RECORDS FOR THIS TASK -
-*-*-
-- ==== Sys2Proof/Tests/Slice0.lean ====
section
/-! SUPPORT. The model's own tests. Expected values come from the spec: an opcode row of 30_encoding.md R72, the example of
a command's rule, or a vector of 95_test_vectors.md, as each group says. After them, for every statement with hypotheses, a
state and operands that meet them (`witness_…`). -/

namespace Sys2Proof.Tests

open Sys2Proof Sys2Proof.Machine

/- One theorem after another: many kernel evaluations waiting for each other would each hold a thread and its stack. -/
set_option Elab.async false

/-! ### WellFormed: each check refuses an ill-formed term (30_encoding.md R79 to R81) -/

theorem test_knib_16_refused : (AsmStmt.knib 16).wellFormed = false := by decide
theorem test_knib_15_taken : (AsmStmt.knib 15).wellFormed = true := by decide
theorem test_enc_2_27_refused : (AsmStmt.enc 0x8000000).wellFormed = false := by decide
theorem test_dec_2_27_refused : (AsmStmt.dec 0x8000000).wellFormed = false := by decide
theorem test_encw_2_27_refused : (AsmStmt.encw 0x8000000).wellFormed = false := by decide
theorem test_decw_2_27_refused : (AsmStmt.decw 0x8000000).wellFormed = false := by decide
theorem test_word_2_30_refused : (AsmStmt.word 0x40000000).wellFormed = false := by decide
theorem test_key_639_digits_refused : (AsmStmt.key (List.replicate 639 '0')).wellFormed = false := by decide +kernel
theorem test_key_bad_digit_refused : (AsmStmt.key ('g' :: List.replicate 639 '0')).wellFormed = false := by decide +kernel
theorem test_key_640_digits_taken : (AsmStmt.key (List.replicate 640 'F')).wellFormed = true := by decide +kernel

/-! ### Decoding: words written out from the rows of 30_encoding.md R72 and the examples of the commands' rules -/

theorem test_decode_nop : decode 0b000_111111111111111111111111111#30 = .nop 0x7FFFFFF#27 := by decide
theorem test_decode_keyReset : decode 0b001_000000000000000000000000000#30 = .keyReset 0 := by decide
theorem test_decode_keyNibble : decode 0b010_00000000000000000000001_0101#30 = .keyNibble 1 5 := by decide
theorem test_decode_encrypt : decode 0b011_001001000110100010101100111#30 = .encrypt 0x1234567#27 := by decide
theorem test_decode_decrypt : decode 0b100_001100000110010100110110110#30 = .decrypt 0x18329B6#27 := by decide
theorem test_decode_reserved101 : decode 0b101_000000000000000000000000001#30 = .reserved101 1 := by decide
theorem test_decode_reserved110 : decode 0b110_100000000000000000000000000#30 = .reserved110 0x4000000#27 := by decide
theorem test_decode_reserved111 : decode 0b111_111111111111111111111111111#30 = .reserved111 0x7FFFFFF#27 := by decide
theorem test_encode_examples :
    encode (.keyReset 0) = 0x08000000#30 ∧ encode (.keyNibble 0 0xA) = 0x1000000A#30 ∧
    encode (.encrypt 0x1234567) = 0x19234567#30 ∧ encode (.decrypt 0x18329B6) = 0x218329B6#30 := by decide
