-- ==== Sys2Proof/Word.lean ====
section
/-! DEFINITION. The word types of the Keaten 9 (03 R46, 04 R73). -/

namespace Sys2Proof

/-- A 32-bit register or instruction word. -/
abbrev Word := BitVec 32

/-- One byte of any array. -/
abbrev Byte := BitVec 8

/-- A 64-bit generic address, or the value of a pair. -/
abbrev DWord := BitVec 64

/-- A 128-bit quad value. -/
abbrev QWord := BitVec 128

end Sys2Proof
end

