/-! ### Lines in an L1 (05 R102) -/

def Mach.round (m : Mach) (region : Nat) : Word := getAssoc 0 region m.rounds
def Mach.l1? (m : Mach) (core line : Nat) : Option L1Line := m.l1.find? fun c => c.core == core && c.line == line

/-- The set of an L1 in which a line stands (log 12). -/
def setOf (line : Nat) : Nat := line / 128 % 256

/-- The lines that stand in one set of a core's L1: copies, unpublished bytes and UPDT partials. -/
def Mach.l1Set (m : Mach) (core set : Nat) : List Nat :=
  ((m.l1.filter fun c => c.core == core && setOf c.line == set).map (·.line)
    ++ (m.versions.filter fun b => b.core == core && b.inL1 && !b.diePub && !b.l2 && setOf (lineOf b.pa) == set).map (fun b => lineOf b.pa)
    ++ (m.partials.filter fun p => p.core == core && p.module.isNone && !p.home && setOf p.line == set).map (·.line)).dedup

/-- A line leaves a core's L1: unpublished bytes go to the ways of a slice (R102, 07 R127), a partial to its home. -/
def Mach.evictLine (m : Mach) (core line : Nat) : Mach := { m with
  l1 := m.l1.filter fun c => !(c.core == core && c.line == line)
  versions := m.versions.map fun (b : VByte) =>
    if b.core == core && lineOf b.pa == line && b.inL1 && !b.diePub then { b with l2 := true } else b
  hints := m.hints.filter fun h => !(h.1 == core && h.2.1 == line)
  partials := m.partials.map fun (p : Partial) =>
    if p.core == core && p.line == line && p.module.isNone then { p with home := true } else p }

/-- The hint that the last word to name a line in a core gave (04 R80). -/
def Mach.hintOf (m : Mach) (core line : Nat) : CHint :=
  match m.hints.find? fun h => h.1 == core && h.2.1 == line with | some h => h.2.2 | none => .normal

/-- A word names a line with a hint. -/
def Mach.setHint (m : Mach) (core line : Nat) (h : CHint) : Mach :=
  let others := m.hints.filter fun x => !(x.1 == core && x.2.1 == line)
  { m with hints := if h == .ef || h == .kp then (core, line, h) :: others else others }

/-- The lines of a set among which a victim is chosen: those to evict first, else those not to be kept, else all (04 R80). -/
def Mach.victimsOf (m : Mach) (core : Nat) (here : List Nat) : List Nat :=
  let first := here.filter fun l => m.hintOf core l == .ef
  let usual := here.filter fun l => m.hintOf core l != .kp
  if !first.isEmpty then first else if !usual.isEmpty then usual else here

/-- Room for a line in a core's L1: a full set of 16 ways gives up a line, by the hints, then by a free choice (log 12). -/
def Mach.makeSpace (m : Mach) (core line : Nat) : Mach :=
  let here := m.l1Set core (setOf line)
  if 128 ≤ core || here.contains line || decide (here.length < 16) then m
  else
    let vs := m.victimsOf core here
    let (k, m) := m.choose vs.length
    m.evictLine core (vs.getD k line)

/-- Install a line in an L1. -/
def Mach.install (m : Mach) (core line : Nat) (data : List Byte) (owned : Bool) : Mach :=
  let m := m.makeSpace core line
  { m with l1 := { core := core, line := line, data := data, round := m.round (regionOf line), owned := owned, since := m.uid } ::
      m.l1.filter fun c => !(c.core == core && c.line == line) }

/-! ### Snapshots and versions (07 R127-R133) -/

/-- The team whose version holds a byte: the storing thread's, or the one whose Die-class release holds it (07 R132). -/
def VByte.owner (b : VByte) : Nat := if b.diePub then b.heldFor else b.ref.team

/-- The byte that a die holds at an address, if it holds one. -/
def Mach.heldByte (m : Mach) (die pa : Nat) : Option VByte :=
  m.versions.find? fun b => b.diePub && b.pa == pa && b.heldDie == die

/-- A byte as a die-point read takes it: held bytes of the die before the home's (07 R132). -/
def Mach.dieByte (m : Mach) (die pa : Nat) : Byte := match m.heldByte die pa with | some b => b.byte | none => m.homeByte pa

/-- A line as a die-point read takes it. -/
def Mach.dieLine (m : Mach) (die line : Nat) : List Byte := (List.range 128).map fun i => m.dieByte die (line + i)

/-- The latest store among some bytes: of the highest operation name. -/
def latest : List VByte → Option VByte
  | [] => none
  | b :: bs => match latest bs with
    | some x => if b.op < x.op then some x else some b
    | none => some b

/-- The unpublished byte that a thread's core shows it (07 R127): its own latest store while that is on its way to the L1, else
the byte that stands in the L1. -/
def Mach.ownByte (m : Mach) (core : Nat) (t : TRef) (pa : Nat) : Option VByte :=
  let here := m.versions.filter fun b => b.pa == pa && b.core == core && !b.diePub
  match latest (here.filter fun b => b.ref == t) with
  | some b => if b.inL1 then here.find? (·.inL1) else some b
  | none => here.find? (·.inL1)

/-- Whether a thread's read of some bytes returns a byte of a version: an unpublished one of another thread of its core, or one
held at its die point (07 R133, R132). `since` is the count of names when its core's copy was fetched. -/
def Mach.returns (m : Mach) (core : Nat) (t : TRef) (pa n since : Nat) (b : VByte) : Bool :=
  pa ≤ b.pa && b.pa < pa + n
    && if b.diePub then b.heldDie == dieOf core && (b.core == core || decide (b.dieAt < since)) && (m.ownByte core t b.pa).isNone
      else b.core == core && b.inL1 && b.ref != t

/-- The count of names when the latest store that a read returns became visible to the reading core; 0 for none. -/
def Mach.seenAt (m : Mach) (core : Nat) (t : TRef) (pa n since : Nat) : Nat :=
  let a := (m.versions.filter fun b => m.returns core t pa n since b).map fun b => if b.diePub then b.dieAt else b.vis
  let h := (m.trail.filter fun e => e.pa < pa + n && pa < e.pa + e.n && (e.core == core || decide (e.time < since))).map
    fun e => if e.core == core then e.vis else e.time
  (a ++ h).foldl max 0

/-- The bytes of versions that were published, at whatever scope, before a count of names, and are not the thread's own. -/
def Mach.publishedBefore (m : Mach) (t : TRef) (upto : Nat) : List VByte :=
  m.versions.filter fun b => if b.diePub then decide (b.dieAt < upto) else b.ref != t && b.coreAt != 0 && decide (b.coreAt < upto)

/-- A thread has observed the stores of some bytes, each as a whole (07 R129). -/
def Mach.markSeen (m : Mach) (t : TRef) (hit : List VByte) : Mach :=
  if hit.isEmpty then m
  else { m with versions := m.versions.map fun (b : VByte) =>
      if hit.any (fun x => sameStore x b) && !b.seen.any (fun p => p.1 == t) then { b with seen := (t, m.uid) :: b.seen } else b }

/-- A thread observes the stores of which its read returns a byte (07 R133), and with them every store published before that became
visible. -/
def Mach.observe (m : Mach) (core : Nat) (t : TRef) (pa n since : Nat) : Mach :=
  m.markSeen t ((m.versions.filter fun b => m.returns core t pa n since b) ++ m.publishedBefore t (m.seenAt core t pa n since))

/-- The same for an atomic that acts at the coherence point (07 R135): it returns no byte of a version, so that it observes only what
was published before the stores that stand there. -/
def Mach.observeHome (m : Mach) (core : Nat) (t : TRef) (pa n : Nat) : Mach :=
  m.markSeen t (m.publishedBefore t (({ m with versions := [] } : Mach).seenAt core t pa n m.uid))

/-- Fetch a line for a core: combine, read through the die point, note the sharer (07 R137, R132). A line that another agent owns
is not recalled: its owner answers for it, in O, and clean copies exist beside it (log 9). -/
def Mach.fetchLine (m : Mach) (core line : Nat) : Mach × List Byte :=
  let m := m.combine line
  let v := m.meta line
  let sharers := sharersOf v ||| sharerBit core
  let m := if isFold line then m
    else match m.ownerOf? line with
    | some o => if o == core then m else m.setMeta line (mkMeta 3 o sharers (v.toNat % 2))
    | none => if stateOf v ≤ 1 then m.setMeta line (mkMeta 1 0 sharers (v.toNat % 2)) else m
  (m, m.dieLine (dieOf core) line)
-*-*-
TASK BRIEF -
Using the data above, reproduce exactly the lines from the line that contains "stands (log 12). -/" through the line that contains "b => lineOf b.pa)", including both.

REPLY -
/-- The set of an L1 in which a line stands (log 12). -/
def setOf (line : Nat) : Nat := line / 128 % 256

/-- The lines that stand in one set of a core's L1: copies, unpublished bytes and UPDT partials. -/
def Mach.l1Set (m : Mach) (core set : Nat) : List Nat :=
  ((m.l1.filter fun c => c.core == core && setOf c.line == set).map (·.line)
    ++ (m.versions.filter fun b => b.core == core && b.inL1 && !b.diePub && !b.l2 && setOf (lineOf b.pa) == set).map (fun b => lineOf b.pa)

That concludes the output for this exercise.